Write out the entries below exactly, from the first line to the one with "(t.stationRec a).reqService = decide", both ends included.

[Stored data]
· · · · · · ·

-- ==== Sys2Proof/Machine/Core.lean ====
section
/-! DEFINITION. The machine as the host's interface names it. -/

/-- The VB240. -/
def Sys2Proof.core : Host.Core :=
  { State := Sys2Proof.Machine.State, Fault := Sys2Proof.Machine.Fault, Refusal := Sys2Proof.Machine.Refusal,
    step := Sys2Proof.Machine.step, reset := Sys2Proof.Machine.State.reset }
end

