/-- R114, R115, R116, R118: a STATUS of a present station that is not EXCLUDED, addressed to 0 or 15, makes it LIVE
and restarts its silence timer outside a break; its first two bytes give the states of the sheaves the line plan
counts, the stop request, the hook and the fault. A sheave that is not OK raises RPD_REMOTE once, one that is OK ends
it, and the reported request replaces the active ones. A STATUS of an EXCLUDED station is recorded, without a cause.
No other station's record changes. The model's own choices here: times in the model's ms (log 2); line bits taken as
events (log 12). -/
def Obligations.StatusReportsStation : Prop :=
  ∀ (s : State) (a dest : Nat) (b0 b1 : Byte) (rest : List Byte), 1 ≤ a → a ≤ 13 → dest = 0 ∨ dest = 15 →
    1 ≤ rest.length → rest.length ≤ 14 → s.stn.records.length = 14 → s.present a = true →
    (s.stationRec a).sheaveActive.length = 4 → (s.stationRec a).sheaves.length = 4 →
    let count := s.sst.active.line.sheaveCount a
    let sheave (i : Nat) : SheaveState := sheaveOf (b0.toNat / 4 ^ (3 - i) % 4)
    ∃ t, exec (.statusReceived ⟨a, dest, b0 :: b1 :: rest⟩) s = .next t ∧ ChangesOnly s (.stn :: Part.ofCause) t ∧
      (∀ x, x ≠ a → t.stationRec x = s.stationRec x) ∧
      (∀ i, i < 4 → (t.stationRec a).sheaves[i]? =
        if i < count then some (sheave i) else (s.stationRec a).sheaves[i]?) ∧
      (t.stationRec a).reqService = decide (b1.toNat / 64 = 1) ∧ (t.stationRec a).reqFast = decide (2 ≤ b1.toNat / 64) ∧
      (t.stationRec a).hook = (if b1.toNat / 32 % 2 = 1 then .offHook else .onHook) ∧
      (t.stationRec a).fault = decide (b1.toNat / 16 % 2 = 1) ∧
      ((s.stationRec a).state = .excluded → (t.stationRec a).state = .excluded ∧ ChangesOnly s [.stn, .lnc] t) ∧
      ((s.stationRec a).state ≠ .excluded →
        (t.stationRec a).state = .live ∧
        (t.stationRec a).timer = (if s.lnc.state = .inBreak then none
          else some (s.now + s.sst.active.line.silence a)) ∧
        (∀ i, i < count → i < 4 → (t.stationRec a).sheaveActive[i]? = some (decide (sheave i ≠ .ok))) ∧
        (s.CausesOk → s.msv.causes.length < 26 →
          (∀ i, i < count → i < 4 → (s.stationRec a).sheaveActive[i]? = some false → sheave i ≠ .ok →
            t.Lists .rpdRemote (4 * a + i) .activeUnacked) ∧
          (∀ i, i < count → i < 4 → (s.stationRec a).sheaveActive[i]? = some true → sheave i = .ok →
            t.NoneActive .rpdRemote (4 * a + i)) ∧
          ((s.stationRec a).reqFast = false → 2 ≤ b1.toNat / 64 → t.Lists .remoteTrip (16 + a) .activeUnacked) ∧
          ((s.stationRec a).reqFast = true → b1.toNat / 64 < 2 → t.NoneActive .remoteTrip (16 + a)) ∧
          ((s.stationRec a).reqService = false → b1.toNat / 64 = 1 → t.Lists .remoteTrip a .activeUnacked) ∧
          ((s.stationRec a).reqService = true → b1.toNat / 64 ≠ 1 → t.NoneActive .remoteTrip a)))

/-- R114, R116, R137: a TRIP of a present station addressed to 0 or 15 adds its category to the station's requests,
any value but SERVICE taken as FAST, and raises REMOTE_TRIP unless that request was active; from an EXCLUDED station
it is journalled alone. A FAST request of a LIVE station, where the line plan enables it and no call exists, also
places an URGENT trip call to that station, which is granted at once and rings the valley. The model's own choices
here: times in the model's ms (log 2); the order of effects inside one event (log 8); line bits taken as events (log
12). -/
def Obligations.TripRaisesRemoteTrip : Prop :=
  ∀ (s : State) (a dest : Nat) (b0 b1 : Byte) (rest : List Byte), 1 ≤ a → a ≤ 13 → dest = 0 ∨ dest = 15 →
    rest.length ≤ 14 → s.stn.records.length = 14 → s.present a = true →
    ∃ t, exec (.tripReceived ⟨a, dest, b0 :: b1 :: rest⟩) s = .next t ∧ ChangesOnly s (.stn :: Part.ofCause) t ∧
      (∀ x, x ≠ a → t.stationRec x = s.stationRec x) ∧
      ((s.stationRec a).state = .excluded → ChangesOnly s [.stn, .lnc, .journal, .news] t) ∧
      ((s.stationRec a).state ≠ .excluded →
        (t.stationRec a).reqService = ((s.stationRec a).reqService || decide (b0 = 1)) ∧
        (t.stationRec a).reqFast = ((s.stationRec a).reqFast || decide (b0 ≠ 1)) ∧
        ((s.stationRec a).state = .live → (s.stationRec a).reqFast = false → b0 ≠ 1 → s.cal.table = [] →
          (s.sst.active.line.tripCallEnable = false → t.cal.table = []) ∧
          (s.sst.active.line.tripCallEnable = true → t.cal.ringOut = true ∧ t.cal.table.map (·.core) =
            [(s.cal.nextId, 0, a, true, .trip, .ringing, [], none,
              some (s.now + 1000 * s.sst.active.line.ringTimeout), none)])) ∧
        (s.CausesOk → s.Consistent → s.msv.causes.length < 31 →
          ((s.stationRec a).reqService = false → b0 = 1 → t.Lists .remoteTrip a .activeUnacked ∧ t.msv.state ≠ .run) ∧
          ((s.stationRec a).reqFast = false → b0 ≠ 1 → t.Lists .remoteTrip (16 + a) .activeUnacked ∧
            t.msv.state ≠ .run ∧ t.msv.state ≠ .stoppingService)))
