/-- The completion of another order leaves a slip that is not TAKEN (R173). -/
theorem completeOrder_keepsAnswer (k' : Nat) (r : OrderResult) : s.KeepsAnswer (s.completeOrder k' r) slip k := by
  refine ⟨fun code h => ?_, fun h => completeOrder_context k' r (.inl h)⟩
  unfold State.completeOrder
  split
  · exact h
  · next x _ =>
    have hfree : ∀ v : State, v.Answered slip (refusal code) → (v.freeContext k').Answered slip (refusal code) :=
      fun v hv => hv.of_mem rfl
    split
    · next htaken =>
      have hne : x.slip ≠ slip := fun heq => h.not_taken (heq ▸ htaken.1)
      exact hfree _ (h.of_slipOnly hne (writeResult_slipOnly s x.slip r))
    · exact hfree _ (h.of_mem (journal_changes s ..).mem_eq)

theorem queueFull_keepsAnswer (kind : FrameKind) (dest : Nat) (context : Option Nat) :
    s.KeepsAnswer (s.queueFull kind dest context) slip k := by
  unfold State.queueFull
  split
  · cases context with
    | none => exact .refl
    | some k' => exact completeOrder_keepsAnswer ..
  · exact (State.KeepsAnswer.refl.frame (pairUndelivered_changes ..)).frame (journal_changes ..)

theorem askTrip_keepsAnswer (code : CauseCode) : s.KeepsAnswer (s.askTrip code) slip k := by
  unfold State.askTrip
  dsimp only
  split
  · exact .refl
  split
  · exact State.KeepsAnswer.refl.frame (enqueue_changes ..)
  split
  · exact ((State.KeepsAnswer.refl.frame (unqueue_changes ..)).trans (queueFull_keepsAnswer ..)).frame (enqueue_changes ..)
  · exact queueFull_keepsAnswer ..

theorem State.Asks.keepsAnswer (h : s.Asks t n) : s.KeepsAnswer t slip k := by
  induction h with
  | refl => exact .refl
  | off _ hc ih => exact ih.frame hc
  | trip code _ ih => exact ih.trans (askTrip_keepsAnswer code)

/-! ## How many TRIP frames a run can ask for -/

/-- A raise that sets the aggregate entry asks for one TRIP more, once (R145, R147). -/
def State.unsaid (s : State) : Nat := if s.msv.aggregate.isNone then 1 else 0

/-- A run that asks for at most `n` TRIP frames, but for the one of the aggregate entry. -/
def State.AsksFor (s t : State) (n : Nat) : Prop := ∃ m, s.Asks t m ∧ m + t.unsaid ≤ s.unsaid + n

theorem State.AsksFor.refl : s.AsksFor s 0 := ⟨0, .refl, by omega⟩

theorem State.AsksFor.trans (h1 : s.AsksFor t n) (h2 : t.AsksFor u m) : s.AsksFor u (n + m) := by
  obtain ⟨a, ha, hla⟩ := h1
  obtain ⟨b, hb, hlb⟩ := h2
  exact ⟨a + b, ha.trans hb, by omega⟩

theorem State.AsksFor.frame {ps : List Part} (h : s.AsksFor t n) (hc : ChangesOnly t ps u)
    (hp : ps ⊆ Part.offLine := by decide) (hmsv : .msv ∉ ps := by decide) : s.AsksFor u n := by
  obtain ⟨a, ha, hla⟩ := h
  exact ⟨a, ha.off (hc.weaken hp), by rw [State.unsaid, hc.msv_eq hmsv]; exact hla⟩

theorem State.AsksFor.ite {b : Prop} [Decidable b] (h1 : s.AsksFor t n) (h2 : s.AsksFor u n) :
    s.AsksFor (if b then t else u) n := by
  split <;> assumption

theorem State.AsksFor.asks (h : s.AsksFor t n) : ∃ m, s.Asks t m ∧ m ≤ n + 1 := by
  obtain ⟨m, hm, hle⟩ := h
  refine ⟨m, hm, ?_⟩
  have : s.unsaid ≤ 1 := by
    unfold State.unsaid
    split <;> omega
  omega

variable {code : CauseCode} {category : Category} {index : Nat}

/-- A code of no station asks for its TRIP alone (R137). -/
theorem tellFast_eq (h : tripStation code index = none) : s.tellFast code index = s.askTrip code := by
  unfold State.tellFast State.tripCall
  rw [h]

theorem askTrip_msv (code : CauseCode) : (s.askTrip code).msv = s.msv := (askTrip_changes s code).msv_eq

theorem when_tellFast_asks (h : tripStation code index = none) (b : Bool) :
    s.Asks (s.when b (·.tellFast code index)) b.toNat := by
  cases b
  · exact .refl
  · have htell : (s.when true fun t => t.tellFast code index) = s.askTrip code := tellFast_eq h
    rw [htell]
    exact State.Asks.trip code .refl

theorem when_tellFast_msv (b : Bool) (code : CauseCode) (index : Nat) : (s.when b (·.tellFast code index)).msv = s.msv :=
  (ChangesOnly.when (tellFast_changes s code index)).msv_eq

/-- A change of the list, before the line is told. -/
theorem listChange_asks (f : Msv → Msv) (k : JKind) (c : Cause) (n : Nat) (code : CauseCode) (index : Nat) :
    s.Asks (((s.updMsv f).publishCause k c n).afterListChange code index) 0 ∧
    (((s.updMsv f).publishCause k c n).afterListChange code index).unsaid =
      if (f s.msv).aggregate.isNone then 1 else 0 := by
  refine ⟨State.Asks.refl.off (((updMsv_changes s f).weaken.then (publishCause_changes ..)).then
    (afterListChange_changes ..)), ?_⟩
  rw [State.unsaid, (afterListChange_sameList ..).aggregate, (publishCause_changes ..).msv_eq]
  rfl

theorem when_tellFast_unsaid (b : Bool) (code : CauseCode) (index : Nat) :
    (s.when b (·.tellFast code index)).unsaid = s.unsaid := by
  rw [State.unsaid, when_tellFast_msv, State.unsaid]

theorem listRaise_asksFor (h : tripStation code index = none) (sub : SubState) :
    s.AsksFor (s.listRaise code category index sub) (decide (category = .fast)).toNat := by
  unfold State.listRaise
  split
  · next c _ =>
    obtain ⟨hasks, hagg⟩ := listChange_asks (s := s) (fun m => { m with
      causes := m.causes.map fun x => if x.isOf code index then { c with repeats := satInc 255 c.repeats, sub := sub } else x })
      .causeRaised { c with repeats := satInc 255 c.repeats, sub := sub } sub.code code index
    exact ⟨_, hasks.trans (when_tellFast_asks h _), by
      rw [when_tellFast_unsaid, hagg, Nat.zero_add, Nat.add_comm]; exact Nat.le_refl _⟩
  split
  · obtain ⟨hasks, hagg⟩ := listChange_asks (s := s) (fun m => { m with
      causes := m.causes ++ [⟨code, category, index, s.clockTime, 0, sub⟩] })
      .causeRaised ⟨code, category, index, s.clockTime, 0, sub⟩ sub.code code index
    exact ⟨_, hasks.trans (when_tellFast_asks h _), by
      rw [when_tellFast_unsaid, hagg, Nat.zero_add, Nat.add_comm]; exact Nat.le_refl _⟩
  · unfold State.raiseOverflow State.publishAggregate
    extract_lets a
    obtain ⟨hasks, hagg⟩ := listChange_asks (s := s) (fun m => { m with aggregate := some a })
      .causeRaised ⟨.causeOverflow, .fast, 0, a.raised, a.repeats, .clearedUnacked⟩ SubState.clearedUnacked.code
      .causeOverflow 0
    refine ⟨_, (hasks.trans (when_tellFast_asks h _)).trans (when_tellFast_asks rfl _), ?_⟩
    rw [when_tellFast_unsaid, when_tellFast_unsaid, hagg, State.unsaid]
    cases s.msv.aggregate <;> simp

theorem raiseCause_asksFor (h : tripStation code index = none) :
    s.AsksFor (s.raiseCause code category index) (decide (category = .fast)).toNat := by
  have hlist := listRaise_asksFor (s := s.updMsv (·.withLimit code category index)) (category := category) h .activeUnacked
  rw [raiseCause_eq]
  obtain ⟨m, hm, hle⟩ := hlist
  refine ⟨0 + m, (State.Asks.refl.off (updMsv_changes s _).weaken).trans hm, ?_⟩
  have hsame : (s.updMsv (·.withLimit code category index)).unsaid = s.unsaid := by
    rw [State.unsaid, State.updMsv_msv, withLimit_aggregate, State.unsaid]
  omega

theorem endCause_asksFor : s.AsksFor (s.endCause code index) 0 := by
  refine ⟨0, State.Asks.refl.off (endCause_changes s ..).weaken, ?_⟩
  obtain ⟨limits, -, hlist⟩ := endCause_sameList s code index
  have hagg : (s.endCause code index).msv.aggregate = s.msv.aggregate := hlist.aggregate
  rw [State.unsaid, hagg, State.unsaid]
  omega

theorem raiseOnce_asksFor (h : tripStation code index = none) :
    s.AsksFor (s.raiseOnce code category index) (decide (category = .fast)).toNat :=
  (raiseCause_asksFor h).trans endCause_asksFor

theorem z3Changed_asksFor : s.AsksFor s.z3Changed 0 := by
  unfold State.z3Changed
  dsimp only
  split_ifs
  · exact .refl
  · exact (State.AsksFor.refl.frame ((updLch_changes s _).then (updLch_changes _ _))).trans (raiseCause_asksFor rfl)
  · exact (State.AsksFor.refl.frame ((updLch_changes s _).then (updLch_changes _ _))).trans endCause_asksFor
  · exact State.AsksFor.refl.frame (updLch_changes s _)

theorem place_asksFor (e : TrackEntry) : s.AsksFor (s.place e) 0 :=
  (State.AsksFor.refl.frame (updTrk_changes s _)).trans z3Changed_asksFor

/-! ## The gate's own closes (R36, R37, R41) -/

/-- The parts that a stroke of the gate changes without a cause. -/
abbrev gateStroke : List Part := [.ddu, .journal, .news]

/-- A close of the boarding gate for itself: it changes the gate's channel, and at most raises GATE_JAM. -/
def State.Closes (s t : State) : Prop :=
  ChangesOnly s gateStroke t ∨
    ∃ u : State, ChangesOnly s gateStroke u ∧ ChangesOnly (u.raiseCause .gateJam .service 2) gateStroke t

theorem State.Closes.before {ps : List Part} (hc : ChangesOnly s ps t) (h : t.Closes u)
    (hp : ps ⊆ gateStroke := by decide) : s.Closes u := by
  rcases h with h | ⟨v, hv, hu⟩
  · exact .inl ((hc.weaken hp).then h)
  · exact .inr ⟨v, (hc.weaken hp).then hv, hu⟩

/-- A mode that a stroke of the gate held back takes effect. -/
theorem applyPending_gate : ChangesOnly s gateStroke (s.applyPending .d2) := by
  unfold State.applyPending
  split
  · exact .refl _ _
  · unfold State.setMode State.driveOffFollow
    dsimp only
    refine ChangesOnly.then (updChan_changes s ..).weaken (.ite (.refl _ _) ?_) (List.Subset.refl _)
    exact (((updChan_changes _ ..).weaken.then (offReleases_changes ..)).then (journal_changes ..))

theorem completeStroke_engagement (c : Channel) (x : Chan) (r : ResultCode) (h : x.origin = .engagement) :
    s.completeStroke c x r = s := by
  unfold State.completeStroke
  rw [h]

theorem proveStroke_gate (hstate : (s.ddu.get .d2).state = .strokingClose)
    (horigin : (s.ddu.get .d2).origin = .engagement) : ChangesOnly s gateStroke (s.proveStroke .d2) := by
  have hproof : ∀ t : State, t.provenWrites .d2 (s.ddu.get .d2) = t := fun t => by
    unfold State.provenWrites
    simp [hstate]
  unfold State.proveStroke
  dsimp only
  rw [hproof, completeStroke_engagement _ _ _ horigin]
  exact ((updChan_changes s ..).weaken.then (updChan_changes ..)).then applyPending_gate

theorem failStroke_gate {fault : DoorFault} (horigin : (s.ddu.get .d2).origin = .engagement) :
    s.Closes (s.failStroke .d2 fault) := by
  let u := (s.updChan .d2 fun y => { y with state := failedState .d2 (s.ddu.get .d2), timer := none }).updChan .d2 fun y =>
    { y with engaged := none, closeDue := false }
  have hu : ChangesOnly s [.ddu] u := (updChan_changes s ..).then (updChan_changes ..)
  have hfail : s.failStroke .d2 fault = ((((u.raiseCause .gateJam .service 2).journal .doorFault .ddu
      (s.engagedCabin .d2) [2, byteOf fault.code, byteOf (s.ddu.get .d2).retry]).completeStroke .d2 (s.ddu.get .d2)
        .jammed)).applyPending .d2 := rfl
  rw [hfail, completeStroke_engagement _ _ _ horigin]
  exact .inr ⟨u, hu.weaken, (journal_changes ..).weaken.then applyPending_gate⟩

theorem closeTests_gate {n : Nat} (hstate : (s.ddu.get .d2).state = .strokingClose)
    (horigin : (s.ddu.get .d2).origin = .engagement) : s.Closes (State.closeTests .d2 n s) := by
  induction n generalizing s with
  | zero => exact .inl (.refl _ _)
  | succ n ih =>
    unfold State.closeTests
    extract_lets pins s1
    have h1 : ChangesOnly s [.ddu] s1 := updChan_changes ..
    split
    · exact .inl (proveStroke_gate hstate horigin)
    split
    · split
      · split
        · exact .before (h1.then (updChan_changes ..)) (ih rfl horigin)
        · exact .before h1 (failStroke_gate horigin)
      · exact .inl h1.weaken
    · exact .inl (.refl _ _)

· · · · · · ·

SOLUTION FOR THIS PROBLEM:
-- ==== Sys2Proof/Machine/Core.lean ====
section
/-! DEFINITION. The machine as the host's interface names it. -/

/-- The VB240. -/
def Sys2Proof.core : Host.Core :=
  { State := Sys2Proof.Machine.State, Fault := Sys2Proof.Machine.Fault, Refusal := Sys2Proof.Machine.Refusal,
    step := Sys2Proof.Machine.step, reset := Sys2Proof.Machine.State.reset }
end

/-- R114, R115, R116, R118: a STATUS of a present station that is not EXCLUDED, addressed to 0 or 15, makes it LIVE
and restarts its silence timer outside a break; its first two bytes give the states of the sheaves the line plan
counts, the stop request, the hook and the fault. A sheave that is not OK raises RPD_REMOTE once, one that is OK ends
it, and the reported request replaces the active ones. A STATUS of an EXCLUDED station is recorded, without a cause.
No other station's record changes. The model's own choices here: times in the model's ms (log 2); line bits taken as
events (log 12). -/
def Obligations.StatusReportsStation : Prop :=
  ∀ (s : State) (a dest : Nat) (b0 b1 : Byte) (rest : List Byte), 1 ≤ a → a ≤ 13 → dest = 0 ∨ dest = 15 →
    1 ≤ rest.length → rest.length ≤ 14 → s.stn.records.length = 14 → s.present a = true →
    (s.stationRec a).sheaveActive.length = 4 → (s.stationRec a).sheaves.length = 4 →
    let count := s.sst.active.line.sheaveCount a
    let sheave (i : Nat) : SheaveState := sheaveOf (b0.toNat / 4 ^ (3 - i) % 4)
    ∃ t, exec (.statusReceived ⟨a, dest, b0 :: b1 :: rest⟩) s = .next t ∧ ChangesOnly s (.stn :: Part.ofCause) t ∧
      (∀ x, x ≠ a → t.stationRec x = s.stationRec x) ∧
      (∀ i, i < 4 → (t.stationRec a).sheaves[i]? =
        if i < count then some (sheave i) else (s.stationRec a).sheaves[i]?) ∧
      (t.stationRec a).reqService = decide (b1.toNat / 64 = 1) ∧ (t.stationRec a).reqFast = decide (2 ≤ b1.toNat / 64) ∧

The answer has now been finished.